Friday, February 26, 2010

the anti list

surprise! i keep dragging this blog back up from the forgotten depths of the interwebs. just when you and i both thought it was done.

See, i'm finding myself doing a lot of internet reading these days, and not a lot of actually doing anything. also, i read things an awful lot that are similar to sentiments i would have, but articulated better. or i find my own 'voice' annoying. or i think, why on earth would anyone want to read that?
but the internal dialog is persistent, and sometimes i need to let it ooze out my fingers so it can stop rattling around in my head.

i was thinking about lists. about how so many blogs are focused around them. how much people seem to enjoy putting things in lists. list your favorite albums. list your favorite movies. top ten internet faux pas. top 5 reasons why i never finished... whatever.

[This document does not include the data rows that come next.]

@[simp] theorem State.setResult_status (s : State) (r : ResultCode) :
    (s.setResult r).status = s.status := rfl
@[simp] theorem State.setResult_result (s : State) (r : ResultCode) : (s.setResult r).result = r := rfl
@[simp] theorem State.setResult_fault (s : State) (r : ResultCode) : (s.setResult r).fault = s.fault := rfl
@[simp] theorem State.setResult_operand (s : State) (r : ResultCode) :
    (s.setResult r).operand = s.operand := rfl
@[simp] theorem State.setResult_surface (s : State) (r : ResultCode) :
    (s.setResult r).surface = s.surface := rfl
@[simp] theorem State.setResult_clip (s : State) (r : ResultCode) : (s.setResult r).clip = s.clip := rfl
@[simp] theorem State.setResult_palIn (s : State) (r : ResultCode) : (s.setResult r).palIn = s.palIn := rfl
@[simp] theorem State.setResult_pal (s : State) (r : ResultCode) : (s.setResult r).pal = s.pal := rfl
@[simp] theorem State.setResult_luma (s : State) (r : ResultCode) : (s.setResult r).luma = s.luma := rfl
@[simp] theorem State.setResult_triad (s : State) (r : ResultCode) : (s.setResult r).triad = s.triad := rfl
@[simp] theorem State.setResult_src (s : State) (r : ResultCode) : (s.setResult r).src = s.src := rfl
@[simp] theorem State.setResult_dst (s : State) (r : ResultCode) : (s.setResult r).dst = s.dst := rfl
@[simp] theorem State.setResult_trace (s : State) (r : ResultCode) : (s.setResult r).trace = s.trace := rfl
@[simp] theorem State.setResult_params (s : State) (r : ResultCode) :
    (s.setResult r).params = s.params := rfl
@[simp] theorem State.setResult_host (s : State) (r : ResultCode) : (s.setResult r).host = s.host := rfl
@[simp] theorem State.setResult_draws (s : State) (r : ResultCode) : (s.setResult r).draws = s.draws := rfl

@[simp] theorem raiseFault_status (c : FaultCause) (s : State) : (raiseFault c s).status = s.status := rfl
@[simp] theorem raiseFault_result (c : FaultCause) (s : State) : (raiseFault c s).result = .eFaulted := rfl
@[simp] theorem raiseFault_fault (c : FaultCause) (s : State) : (raiseFault c s).fault = s.fault.set c := rfl
@[simp] theorem raiseFault_operand (c : FaultCause) (s : State) : (raiseFault c s).operand = s.operand := rfl
@[simp] theorem raiseFault_surface (c : FaultCause) (s : State) : (raiseFault c s).surface = s.surface := rfl
@[simp] theorem raiseFault_clip (c : FaultCause) (s : State) : (raiseFault c s).clip = s.clip := rfl
@[simp] theorem raiseFault_palIn (c : FaultCause) (s : State) : (raiseFault c s).palIn = s.palIn := rfl
@[simp] theorem raiseFault_pal (c : FaultCause) (s : State) : (raiseFault c s).pal = s.pal := rfl
@[simp] theorem raiseFault_luma (c : FaultCause) (s : State) : (raiseFault c s).luma = s.luma := rfl
@[simp] theorem raiseFault_triad (c : FaultCause) (s : State) : (raiseFault c s).triad = s.triad := rfl
@[simp] theorem raiseFault_src (c : FaultCause) (s : State) : (raiseFault c s).src = s.src := rfl
@[simp] theorem raiseFault_dst (c : FaultCause) (s : State) : (raiseFault c s).dst = s.dst := rfl
@[simp] theorem raiseFault_trace (c : FaultCause) (s : State) : (raiseFault c s).trace = s.trace := rfl
@[simp] theorem raiseFault_params (c : FaultCause) (s : State) : (raiseFault c s).params = s.params := rfl
@[simp] theorem raiseFault_host (c : FaultCause) (s : State) : (raiseFault c s).host = s.host := rfl
@[simp] theorem raiseFault_draws (c : FaultCause) (s : State) : (raiseFault c s).draws = s.draws := rfl
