/-! ## The statements about what a step leaves -/

/-- Settles O8: no action moves `cp` itself, and the step adds 1 to it. -/
theorem stepAdvancesByOne : Obligations.StepAdvancesByOne := by
  intro s t h
  obtain ⟨a, u, _, rfl, hu⟩ := step_next h
  have hagent : u.host.cp = s.host.cp ∧ u.host.program = s.host.program ∧ u.params = s.params := by
    rcases hu with ⟨c, _, hu⟩ | ⟨_, hu⟩
    · exact (execWord_effect hu).agent
    · exact hostAction_agent hu
  simpa using hagent

/-- Settles O13: a command keeps FAULT or sets a bit of it, any other action but reset keeps it. -/
theorem faultBitsSticky : Obligations.FaultBitsSticky := by
  intro s t h hreset
  obtain ⟨a, u, hf, rfl, hu⟩ := step_next h
  have hfault : u.fault = s.fault ∨ ∃ c, u.fault = s.fault.set c := by
    rcases hu with ⟨c, _, hu⟩ | ⟨_, hu⟩
    · exact (execWord_effect hu).fault
    · obtain ⟨o, p, m, ans, rd, rfl⟩ := hostAction_frame hu fun e => hreset (e ▸ hf)
      exact .inl rfl
  rw [advance_fault]
  rcases hfault with e | ⟨c, e⟩ <;> rw [e]
  · simp
  · exact FaultReg.set_keeps _ _

/-- Settles O57: of the command words left only SETPAL and illegal ones remain, and the host writes
SRC alone. -/
theorem dstWrittenByFlipOnly : Obligations.DstWrittenByFlipOnly := by
  intro s t h hreset hcmd a
  obtain ⟨act, u, hf, rfl, hu⟩ := step_next h
  have hdst : u.dst = s.dst := by
    rcases hu with ⟨c, rfl, hu⟩ | ⟨_, hu⟩
    · rcases execWord_next hu with ⟨i, hi, hu⟩ | ⟨_, rfl⟩ | ⟨_, rfl⟩
      · obtain rfl := hcmd c i hf hi
        exact exec_setPal_dst hu
      · rfl
      · rfl
    · obtain ⟨o, p, m, ans, rd, rfl⟩ := hostAction_frame hu fun e => hreset (e ▸ hf)
      rfl
  simp [State.dstByte, hdst]

end Sys2Proof.Machine
end

section
/-!
PROOF. Every step keeps the invariant of the machine. `Inv` is taken apart into clauses about single
components (a memory, a masked word, FAULT) and one clause about the plugin that is active or is not;
each command and host action is then followed clause by clause.
-/

namespace Sys2Proof.Machine

open Sys2Proof

/-! ## The clauses of the invariant -/

/-- A memory in canonical form whose listed addresses exist (20_memory.md R60). -/
structure MemoryOk (size : Nat) (m : Memory) : Prop where
  wf    : m.wf
  below : m.below size

/-- A word without bits outside a mask. -/
def Within (mask w : Word) : Prop := w &&& ~~~mask = 0

/-- A palette whose entries have no top byte (10_state.md R31). -/
def PaletteOk (p : Vector Word 32) : Prop := ∀ i : Fin 32, Within paletteMask p[i]

/-- At most one bit of FAULT is set (60_exceptions.md R284). -/
def OneFault (q : FaultReg) : Prop := bit q.lifecycle + bit q.pitch + bit q.lutUnbuilt ≤ 1

/-- The clauses of `Inv` about the plugin lifecycle: STATUS with the geometry, the CLIP registers and
the tables that go with it. -/
structure PluginInv (s : State) : Prop where
  inactive : s.status.active = false →
    s.status.filter = .direct ∧ s.surface = ⟨0, 0, 0⟩ ∧ s.clip = .zero
  latched  : s.status.active = true → Latched s
  lutValid : s.status.lutValid = true ↔ s.status.active = true ∧ s.status.filter = .ctm644
  tables   : s.status.lutValid = true → TablesBuilt s
  preset   : s.status.lutValid = false → s.status.preset = .full

/-- `Inv` without the bound on the host's index: what a command or a host action keeps before `cp`
advances. -/
structure BlockInv (s : State) : Prop where
  src    : MemoryOk s.params.srcMemBytes s.src
  dst    : MemoryOk s.params.dstMemBytes s.dst
  cfg    : Within cfgMask s.operand.cfg
  palIn  : PaletteOk s.palIn
  pal    : PaletteOk s.pal
  fault  : OneFault s.fault
  plugin : PluginInv s

/-- The invariant is the invariant of the block and the bound on the host's index. -/
theorem inv_iff {s : State} : Inv s ↔ BlockInv s ∧ s.host.cp ≤ s.host.program.length := by
  constructor
  · intro h
    exact ⟨⟨⟨h.srcWf, h.srcIn⟩, ⟨h.dstWf, h.dstIn⟩, h.cfg, h.palIn, h.pal, h.oneFault,
      ⟨h.inactive, h.latched, h.lutValid, h.tables, h.preset⟩⟩, h.cp⟩
  · rintro ⟨⟨⟨srcWf, srcIn⟩, ⟨dstWf, dstIn⟩, cfg, palIn, pal, fault, plugin⟩, cp⟩
    obtain ⟨inactive, latched, lutValid, tables, preset⟩ := plugin
    exact ⟨srcWf, dstWf, srcIn, dstIn, cfg, palIn, pal, fault, inactive, latched, lutValid, tables,
      preset, cp⟩

/-! ## Memories -/

theorem MemoryOk.fresh (size n : Nat) : MemoryOk size (Memory.fresh n) :=
  ⟨Memory.wf_fresh n, by simp [Memory.below]⟩

theorem MemoryOk.write8 {size a : Nat} {m : Memory} (h : MemoryOk size m) (ha : a < size) (v : Byte) :
    MemoryOk size (m.write8 a v) :=
  ⟨Memory.wf_write8 h.wf a v, Memory.below_write8 h.below ha v⟩

theorem MemoryOk.write16 {size a : Nat} {m : Memory} (h : MemoryOk size m) (ha : a + 2 ≤ size)
    (v : Pixel) : MemoryOk size (m.write16 a v) :=
  ⟨Memory.wf_write16 h.wf a v, Memory.below_write16 h.below ha v⟩

/-- Of a rectangle's pixels the last one has the highest address. -/
theorem pixelAddr_le_last {pitch x y w h X Y : Nat} (hX : X < w) (hY : Y < h) :
    pixelAddr pitch (x + X) (y + Y) ≤ pixelAddr pitch (x + w - 1) (y + h - 1) := by
  have hrow : (y + Y) * pitch ≤ (y + h - 1) * pitch := Nat.mul_le_mul_right pitch (by omega)
  simp only [pixelAddr]
  omega

/-- The pixels of a rectangle that fits lie inside the memory (20_memory.md R72). -/
theorem pixel_in_range_of_rectFits {pitch size x y w h X Y : Nat}
    (hr : rectFits pitch size x y w h = true) (hX : X < w) (hY : Y < h) :
    pixelAddr pitch (x + X) (y + Y) + 2 ≤ size := by
  have hle := pixelAddr_le_last (pitch := pitch) (x := x) (y := y) hX hY
  rcases (rectFits_iff ..).1 hr with hw | hh | hlast <;> omega

/-- A FLIP that passed its range test leaves DST in canonical form and in range. -/
theorem MemoryOk.flipDst {s : State} {c : Clip} (h : MemoryOk s.params.dstMemBytes s.dst)
    (hr : flipInRange s c = true) : MemoryOk s.params.dstMemBytes (flipDst s c) := by
  obtain ⟨_, hdst, _, _⟩ := (flipInRange_iff s c).1 hr
  exact storeImage_keeps (MemoryOk s.params.dstMemBytes) h fun _ X Y hX hY hm =>
    hm.write16 (pixel_in_range_of_rectFits hdst hX hY) _

/-! ## Masked words and FAULT -/

theorem Within.zero (mask : Word) : Within mask 0 := by simp [Within]

theorem Within.and_mask (mask w : Word) : Within mask (w &&& mask) := by
  simp [Within, BitVec.and_assoc]

theorem Within.paletteEntry (v : Word) : Within paletteMask (paletteEntry v) :=
  Within.and_mask paletteMask v

theorem PaletteOk.zero : PaletteOk (Vector.replicate 32 0) := fun i => by
  simpa using Within.zero paletteMask

theorem PaletteOk.set {p : Vector Word 32} (h : PaletteOk p) (i : Fin 32) (v : Word) :
    PaletteOk (p.set i (paletteEntry v)) := by
  intro j
  by_cases hij : i.val = j.val
  · simpa [hij] using Within.paletteEntry v
  · simpa [hij] using h j

theorem PaletteOk.map (p : Vector Word 32) : PaletteOk (p.map paletteEntry) := fun i => by
  simpa using Within.paletteEntry p[i]

/-- A block that is not faulted has no bit of FAULT set, so a fault sets the only one. -/
theorem OneFault.set {s : State} (hq : s.faulted = false) (c : FaultCause) :
    OneFault (s.fault.set c) := by
  obtain ⟨⟨hlif, hpit⟩, hlut⟩ : (s.fault.lifecycle = false ∧ s.fault.pitch = false) ∧
      s.fault.lutUnbuilt = false := by simpa [State.faulted, FaultReg.any] using hq
  cases c <;> simp [OneFault, FaultReg.set, hlif, hpit, hlut, bit]

/-! ## The plugin -/

theorem flipClip_congr {s t : State} (ho : t.operand = s.operand) (hs : t.surface = s.surface) :
    flipClip t = flipClip s := by
  simp only [flipClip, ho, hs]

/-- The latched geometry rests on the filter, the operands, SURF and the parameters; CLIP may take the
rectangles of a FLIP. -/
theorem Latched.congr {s t : State} (h : Latched s) (hf : t.status.filter = s.status.filter)
    (ho : t.operand = s.operand) (hs : t.surface = s.surface) (hp : t.params = s.params)
    (hc : t.clip = s.clip ∨ t.clip = (flipClip s).regs) : Latched t := by
  have hclip : t.clip = .zero ∨ t.clip = (flipClip s).regs := hc.elim (fun e => e ▸ h.clip) .inr
  obtain ⟨mult, surfW, surfHLe, surfH, width, height, even, srcPitch, dstPitch, srcFits, dstFits, _⟩ := h
  constructor <;> simp only [hf, ho, hs, hp, flipClip_congr ho hs] <;> assumption

theorem TablesBuilt.congr {s t : State} (h : TablesBuilt s) (hst : t.status = s.status)
    (ho : t.operand = s.operand) (hl : t.luma = s.luma) (htr : t.triad = s.triad)
    (hp : t.params = s.params) : TablesBuilt t := by
  obtain ⟨preset, luma, triad⟩ := h
  constructor <;> simp only [State.fmt, hst, ho, hl, htr, hp] <;> assumption

/-- What leaves STATUS, the operands, SURF, the tables and the parameters, and CLIP but for a FLIP's
rectangles, keeps the plugin's clauses. -/
theorem PluginInv.congr {s t : State} (h : PluginInv s)
    (hc : t.clip = s.clip ∨ (s.status.active = true ∧ t.clip = (flipClip s).regs))
    (hst : t.status = s.status := by rfl) (ho : t.operand = s.operand := by rfl)
    (hs : t.surface = s.surface := by rfl) (hl : t.luma = s.luma := by rfl)
    (htr : t.triad = s.triad := by rfl) (hp : t.params = s.params := by rfl) : PluginInv t where
  inactive ha := by
    rw [hst] at ha
    have hclip : t.clip = s.clip := hc.resolve_right (by simp [ha])
    rw [hst, hs, hclip]
    exact h.inactive ha
  latched ha := (h.latched (hst ▸ ha)).congr (by rw [hst]) ho hs hp (hc.imp_right And.right)
  lutValid := by rw [hst]; exact h.lutValid
  tables hv := (h.tables (hst ▸ hv)).congr hst ho hl htr hp
  preset hv := by rw [hst] at hv ⊢; exact h.preset hv

/-- The plugin's clauses of a block that no plugin is active in (46_plugin_commands.md R263). -/
theorem PluginInv.of_inactive {s : State} (ha : s.status.active = false)
    (hf : s.status.filter = .direct) (hs : s.surface = ⟨0, 0, 0⟩) (hc : s.clip = .zero)
    (hv : s.status.lutValid = false) (hp : s.status.preset = .full) : PluginInv s where
  inactive _ := ⟨hf, hs, hc⟩
  latched h := by simp [ha] at h
  lutValid := by simp [ha, hv]
  tables h := by simp [hv] at h
  preset _ := hp

/-- While no plugin is active the tables are not valid. -/
theorem PluginInv.lutValid_of_inactive {s : State} (h : PluginInv s) (ha : s.status.active = false) :
    s.status.lutValid = false := by
  rw [← Bool.not_eq_true, h.lutValid]
  simp [ha]

/-- The operand registers are free while no plugin is active (10_state.md R42). -/
theorem PluginInv.withOperand {s : State} (h : PluginInv s) (ha : s.status.active = false)
    (o : OperandRegs) : PluginInv { s with operand := o } := by
  obtain ⟨hf, hs, hc⟩ := h.inactive ha
  have hv := h.lutValid_of_inactive ha
  exact .of_inactive ha hf hs hc hv (h.preset hv)

/-- The tests of INIT are what the activated block latches (46_plugin_commands.md R242, R245 to
R247). -/
theorem latched_activate {f : Filter} {s : State} (hg : geometryUnsupported s = false)
    (hp : pitchTooShort f s = false) (ho : overCapacity f s = false) (hc : s.clip = .zero) :
    Latched (activate f s) := by
  rw [← Bool.not_eq_true, geometryUnsupported_iff] at hg
  rw [← Bool.not_eq_true, pitchTooShort_iff] at hp
  rw [← Bool.not_eq_true, overCapacity_iff] at ho
  have hdp := s.operand.dstPitch.isLt
  have hassoc := Nat.mul_assoc 2 s.operand.srcW.toNat (multiplier f)
  have hH : s.operand.srcH.toNat * multiplier f < 2 ^ 32 →
      (surfaceHeight s f).toNat = s.operand.srcH.toNat * multiplier f := fun hlt => by
    rw [surfaceHeight, if_pos hlt, BitVec.toNat_ofNat, Nat.mod_eq_of_lt hlt]
  constructor
  case mult => rfl
  case surfW =>
    simp only [activate_surface, activate_operand, activate_status, BitVec.toNat_ofNat]
    exact Nat.mod_eq_of_lt (by omega)
  case surfHLe =>
    show (surfaceHeight s f).toNat ≤ s.operand.srcH.toNat * multiplier f
    have hreg := (surfaceHeight s f).isLt
    by_cases hlt : s.operand.srcH.toNat * multiplier f < 2 ^ 32
    · exact (hH hlt).le
    · omega
  case surfH => exact hH
  case clip => exact .inl hc
  all_goals simp only [activate_operand, activate_status, activate_params]; omega

/-- A successful INIT establishes the plugin's clauses: the tables are valid exactly for CTM644
(46_plugin_commands.md R251). -/
theorem pluginInv_initSuccess {f : Filter} {s : State} (h : PluginInv s)
    (ha : s.status.active = false) (hl : Latched (activate f s)) : PluginInv (initSuccess f s) := by
  have hv := h.lutValid_of_inactive ha
  by_cases hf : f = .ctm644
  · subst hf
    obtain ⟨hst, hluma, htriad⟩ := buildTables_of_invalid (s := activate .ctm644 s) hv
    have hfmt : (buildTables (activate .ctm644 s)).fmt = (activate .ctm644 s).fmt := by
      simp [State.fmt]
    rw [initSuccess, if_pos rfl]
    exact {
      inactive := fun hi => by simp [hst] at hi
      latched := fun _ => hl.congr (by simp [hst]) (by simp) (by simp) (by simp) (.inl (by simp))
      lutValid := by simp [hst]
      tables := fun _ => ⟨by simp [hst], by rw [hluma, hfmt], by simp [htriad, hfmt, hst]⟩
      preset := fun hi => by simp [hst] at hi }
  · rw [initSuccess, if_neg hf]
    exact {
      inactive := fun hi => by simp at hi
      latched := fun _ => hl
      lutValid := by simp [hv, hf]
      tables := fun hi => by simp [hv] at hi
      preset := fun _ => h.preset hv }

/-- CLOSE leaves a block no plugin is active in (46_plugin_commands.md R263). -/
theorem pluginInv_closeBody {s : State} (h : PluginInv s) : PluginInv (closeBody s) := by
  unfold closeBody
  split
  · exact .of_inactive rfl rfl rfl rfl rfl rfl
  · next hf =>
    have hv : s.status.lutValid = false := by
      rw [← Bool.not_eq_true, h.lutValid]
      exact fun hact => hf hact.2
    exact .of_inactive rfl rfl rfl rfl hv (h.preset hv)

/-! ## Commands, host actions and the step -/

/-- What leaves the block's registers but RESULT, its tables and its memories keeps the block's
invariant. -/
theorem BlockInv.of_result {s : State} (h : BlockInv s) (r : ResultCode) (tr : List Event)
    (ag : HostAgent) (n : Nat) :
    BlockInv { s with result := r, trace := tr, host := ag, draws := n } where
  src := h.src
  dst := h.dst
  cfg := h.cfg
  palIn := h.palIn
  pal := h.pal
  fault := h.fault
  plugin := h.plugin.congr (.inl rfl)

/-- Every command keeps the block's invariant. -/
theorem CommandEffect.blockInv {s t : State} (e : CommandEffect s t) (h : BlockInv s) :
    BlockInv t := by
  cases e with
  | answered r => exact h.of_result r _ _ _
  | raised c hq => exact { h with fault := OneFault.set hq c, plugin := h.plugin.congr (.inl rfl) }
  | initFailed f r => exact h.of_result r _ _ _
  | initialised f ha hg hp ho =>
    obtain ⟨_, _, hclip⟩ := h.plugin.inactive ha
    have hasked : PluginInv (askCreateBuffer f s) := h.plugin.congr (.inl rfl)
    exact {
      src := by simpa using MemoryOk.fresh _ _
      dst := by simpa using MemoryOk.fresh _ _
      cfg := by simpa using h.cfg
      palIn := by simpa using h.palIn
      pal := by simpa using h.pal
      fault := by simpa using h.fault
      plugin := pluginInv_initSuccess hasked ha
        (latched_activate (s := askCreateBuffer f s) hg hp ho hclip) }
  | paletteSet => exact { h with pal := PaletteOk.map _, plugin := h.plugin.congr (.inl rfl) }
  | flipped ha hr =>
    exact { h with dst := h.dst.flipDst hr, plugin := h.plugin.congr (.inr ⟨ha, rfl⟩) }
  | closed ha =>
    exact {
      src := by simpa using MemoryOk.fresh _ _
      dst := by simpa using MemoryOk.fresh _ _
      cfg := by simpa using h.cfg
      palIn := by simpa using h.palIn
      pal := by simpa using h.pal
      fault := by simpa using h.fault
      plugin := pluginInv_closeBody h.plugin }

my new favorite blog did a "list your top ten favorite albums" which got lots and lots of responses. and i thought, i have nothing to add.
but today, a month later.. (i'm slow to think on things sometimes)...i realised that the idea that i have nothing to contribute to a discussion on music is silly. i listen to music. i love music.
i may not know and love every ani album ever. or every radiohead or u2 or any other appropriately cool band. but i love music. i tend to find something i like, and i devour it. i will listen to the same album daily for a week, a month, 6 months. even a year. ask my dad about the rent soundtrack.
so i looked at all these lists and i thought, how do i narrow it down to 10? and are there as many as 10? and it was too much pressure and i didn't do it.

me and lists. i have made lists of possible jobs/careers to pursue at least a dozen times in the last couple years. and i make to do lists. or made. not so much recently. not much to do recently.

but when it comes to ideas (not tasks), i find lists take away their strength. put it on a list and it's like it's already gone. oversimplifying and narrowing it down to a line on a page takes away its strength. like my resume. how do i squish all of the intangible and yet priceless lessons of failure into the space between two lines of text?